[Records contained in a dataset]
*** Begin section ***

@[simp] theorem State.stamp_someUnacknowledged :
    (s.stamp l i r).someUnacknowledged = s.someUnacknowledged := by
  cases l <;> rfl

@[simp] theorem State.stamp_entryOf (h : Head) : (s.stamp l i r).entryOf h = s.entryOf h := by
  cases l <;> rfl

@[simp] theorem State.stamp_claimOf (h : Head) : (s.stamp l i r).claimOf h = s.claimOf h := by
  cases l <;> rfl

@[simp] theorem State.stamp_queuePosition (h : Head) :
    (s.stamp l i r).queuePosition h = s.queuePosition h := by
  cases l <;> rfl

@[simp] theorem State.stamp_meets (c : Claim) : (s.stamp l i r).meets c = s.meets c := by
  cases l <;> rfl

@[simp] theorem State.stamp_typeAt (n : Fin 96) : (s.stamp l i r).typeAt n = s.typeAt n := by
  cases l <;> rfl

@[simp] theorem State.stamp_typeStateAt (n : Fin 96) :
    (s.stamp l i r).typeStateAt n = s.typeStateAt n := by
  cases l <;> rfl

@[simp] theorem State.stamp_keepOut (n : Fin 96) : (s.stamp l i r).keepOut n = s.keepOut n := by
  cases l <;> rfl

@[simp] theorem State.stamp_typeNamed (t : Fin 48) :
    (s.stamp l i r).typeNamed t = s.typeNamed t := by
  cases l <;> rfl

@[simp] theorem State.stamp_countSites (p : SiteEntry → Bool) :
    (s.stamp l i r).countSites p = s.countSites p := by
  cases l <;> rfl

@[simp] theorem State.stamp_waitingOnType (t : Fin 48) :
    (s.stamp l i r).waitingOnType t = s.waitingOnType t := by
  cases l <;> rfl

@[simp] theorem State.stamp_waitingOnSite (n : Fin 96) :
    (s.stamp l i r).waitingOnSite n = s.waitingOnSite n := by
  cases l <;> rfl

@[simp] theorem State.stamp_olderThan (h : Head) : (s.stamp l i r).olderThan h = s.olderThan h := by
  cases l <;> rfl

@[simp] theorem State.stamp_blocked (e : QueueEntry) : (s.stamp l i r).blocked e = s.blocked e := by
  cases l <;> rfl

@[simp] theorem State.stamp_zonesFree (n : Fin 96) :
    (s.stamp l i r).zonesFree n = s.zonesFree n := by
  cases l <;> rfl

@[simp] theorem State.stamp_grantable (e : QueueEntry) :
    (s.stamp l i r).grantable e = s.grantable e := by
  cases l <;> rfl

@[simp] theorem State.stamp_missing (h : Head) (c : Claim) :
    (s.stamp l i r).missing h c = s.missing h c := by
  cases l <;> rfl

@[simp] theorem State.stamp_definable (n : Fin 96) :
    (s.stamp l i r).definable n = s.definable n := by
  cases l <;> rfl

theorem State.stamp_link (j : Link) :
    (s.stamp l i r).link j =
      if j = l then { s.link l with out := (s.link l).out.set i r } else s.link j := by
  simp [State.stamp]

@[simp] theorem State.stamp_up (j : Link) : ((s.stamp l i r).link j).up = (s.link j).up := by
  rw [State.stamp_link]; split
  · subst j; rfl
  · rfl

/-! ### Operations that queue no frame -/

theorem State.stamp_withZones (v : Vector (Option Head) 32) :
    { s.stamp l i r with zones := v } = ({ s with zones := v }).stamp l i r := by cases l <;> rfl

@[simp] theorem State.stamp_withLibrary (v : Vector TypeSlot 48) :
    { s.stamp l i r with library := v } = ({ s with library := v }).stamp l i r := by
  cases l <;> rfl

@[simp] theorem State.stamp_setFront (h : Head) (f : FrontEnd) :
    (s.stamp l i r).setFront h f = (s.setFront h f).stamp l i r := by
  cases l <;> rfl

@[simp] theorem State.holds_setFront (h : Head) (f : FrontEnd) :
    (s.setFront h f).holds l i ↔ s.holds l i := by
  cases l <;> simp only [State.holds, State.link, State.setFront]

@[simp] theorem State.stamp_setMonitor (h : Head) (m : Monitor) :
    (s.stamp l i r).setMonitor h m = (s.setMonitor h m).stamp l i r := by
  cases l <;> rfl

@[simp] theorem State.holds_setMonitor (h : Head) (m : Monitor) :
    (s.setMonitor h m).holds l i ↔ s.holds l i := by
  cases l <;> simp only [State.holds, State.link, State.setMonitor]

@[simp] theorem State.stamp_setType (t : Fin 48) (slot : TypeSlot) :
    (s.stamp l i r).setType t slot = (s.setType t slot).stamp l i r := by
  cases l <;> rfl

@[simp] theorem State.holds_setType (t : Fin 48) (slot : TypeSlot) :
    (s.setType t slot).holds l i ↔ s.holds l i := by
  cases l <;> simp only [State.holds, State.link, State.setType]

@[simp] theorem State.stamp_setSite (n : Fin 96) (e : Option SiteEntry) :
    (s.stamp l i r).setSite n e = (s.setSite n e).stamp l i r := by
  cases l <;> rfl

@[simp] theorem State.holds_setSite (n : Fin 96) (e : Option SiteEntry) :
    (s.setSite n e).holds l i ↔ s.holds l i := by
  cases l <;> simp only [State.holds, State.link, State.setSite]

@[simp] theorem State.stamp_leaveQueue (h : Head) :
    (s.stamp l i r).leaveQueue h = (s.leaveQueue h).stamp l i r := by
  cases l <;> rfl

@[simp] theorem State.holds_leaveQueue (h : Head) : (s.leaveQueue h).holds l i ↔ s.holds l i := by
  cases l <;> simp only [State.holds, State.link, State.leaveQueue]

@[simp] theorem State.stamp_freeZones (h : Head) :
    (s.stamp l i r).freeZones h = (s.freeZones h).stamp l i r := by
  unfold State.freeZones; simp only [State.stamp_holder]; exact State.stamp_withZones ..

@[simp] theorem State.holds_freeZones (h : Head) : (s.freeZones h).holds l i ↔ s.holds l i := by
  cases l <;> simp only [State.holds, State.link, State.freeZones]

@[simp] theorem State.stamp_takeZones (h : Head) (zs : List (Fin 32)) :
    (s.stamp l i r).takeZones h zs = (s.takeZones h zs).stamp l i r := by
  unfold State.takeZones; simp only [State.stamp_holder]; exact State.stamp_withZones ..

@[simp] theorem State.holds_takeZones (h : Head) (zs : List (Fin 32)) :
    (s.takeZones h zs).holds l i ↔ s.holds l i := by
  cases l <;> simp only [State.holds, State.link, State.takeZones]

@[simp] theorem State.stamp_toIdle (h : Head) :
    (s.stamp l i r).toIdle h = (s.toIdle h).stamp l i r := by
  cases l <;> rfl

@[simp] theorem State.holds_toIdle (h : Head) : (s.toIdle h).holds l i ↔ s.holds l i := by
  cases l <;> exact Iff.rfl

@[simp] theorem State.stamp_changeSite (n : Fin 96) (g : SiteEntry → SiteEntry) :
    (s.stamp l i r).changeSite n g = (s.changeSite n g).stamp l i r := by
  cases l <;> rfl

@[simp] theorem State.holds_changeSite (n : Fin 96) (g : SiteEntry → SiteEntry) :
    (s.changeSite n g).holds l i ↔ s.holds l i := by
  cases l <;> exact Iff.rfl

@[simp] theorem State.stamp_returnSite (h : Head) :
    (s.stamp l i r).returnSite h = (s.returnSite h).stamp l i r := by
  unfold State.returnSite; simp only [State.stamp_monitor]; split <;> [exact State.stamp_changeSite ..; rfl]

*** End section ***

What you return must be the lines above that run from the line with "[State.holds, State.link, State.setMonitor]" to the line with "theorem State.stamp_freeZones (h", inclusive, each copied exactly.

◆ **Task answer**:
  cases l <;> simp only [State.holds, State.link, State.setMonitor]

@[simp] theorem State.stamp_setType (t : Fin 48) (slot : TypeSlot) :
    (s.stamp l i r).setType t slot = (s.setType t slot).stamp l i r := by
  cases l <;> rfl

@[simp] theorem State.holds_setType (t : Fin 48) (slot : TypeSlot) :
    (s.setType t slot).holds l i ↔ s.holds l i := by
  cases l <;> simp only [State.holds, State.link, State.setType]

@[simp] theorem State.stamp_setSite (n : Fin 96) (e : Option SiteEntry) :
    (s.stamp l i r).setSite n e = (s.setSite n e).stamp l i r := by
  cases l <;> rfl

@[simp] theorem State.holds_setSite (n : Fin 96) (e : Option SiteEntry) :
    (s.setSite n e).holds l i ↔ s.holds l i := by
  cases l <;> simp only [State.holds, State.link, State.setSite]

@[simp] theorem State.stamp_leaveQueue (h : Head) :
    (s.stamp l i r).leaveQueue h = (s.leaveQueue h).stamp l i r := by
  cases l <;> rfl

@[simp] theorem State.holds_leaveQueue (h : Head) : (s.leaveQueue h).holds l i ↔ s.holds l i := by
  cases l <;> simp only [State.holds, State.link, State.leaveQueue]

@[simp] theorem State.stamp_freeZones (h : Head) :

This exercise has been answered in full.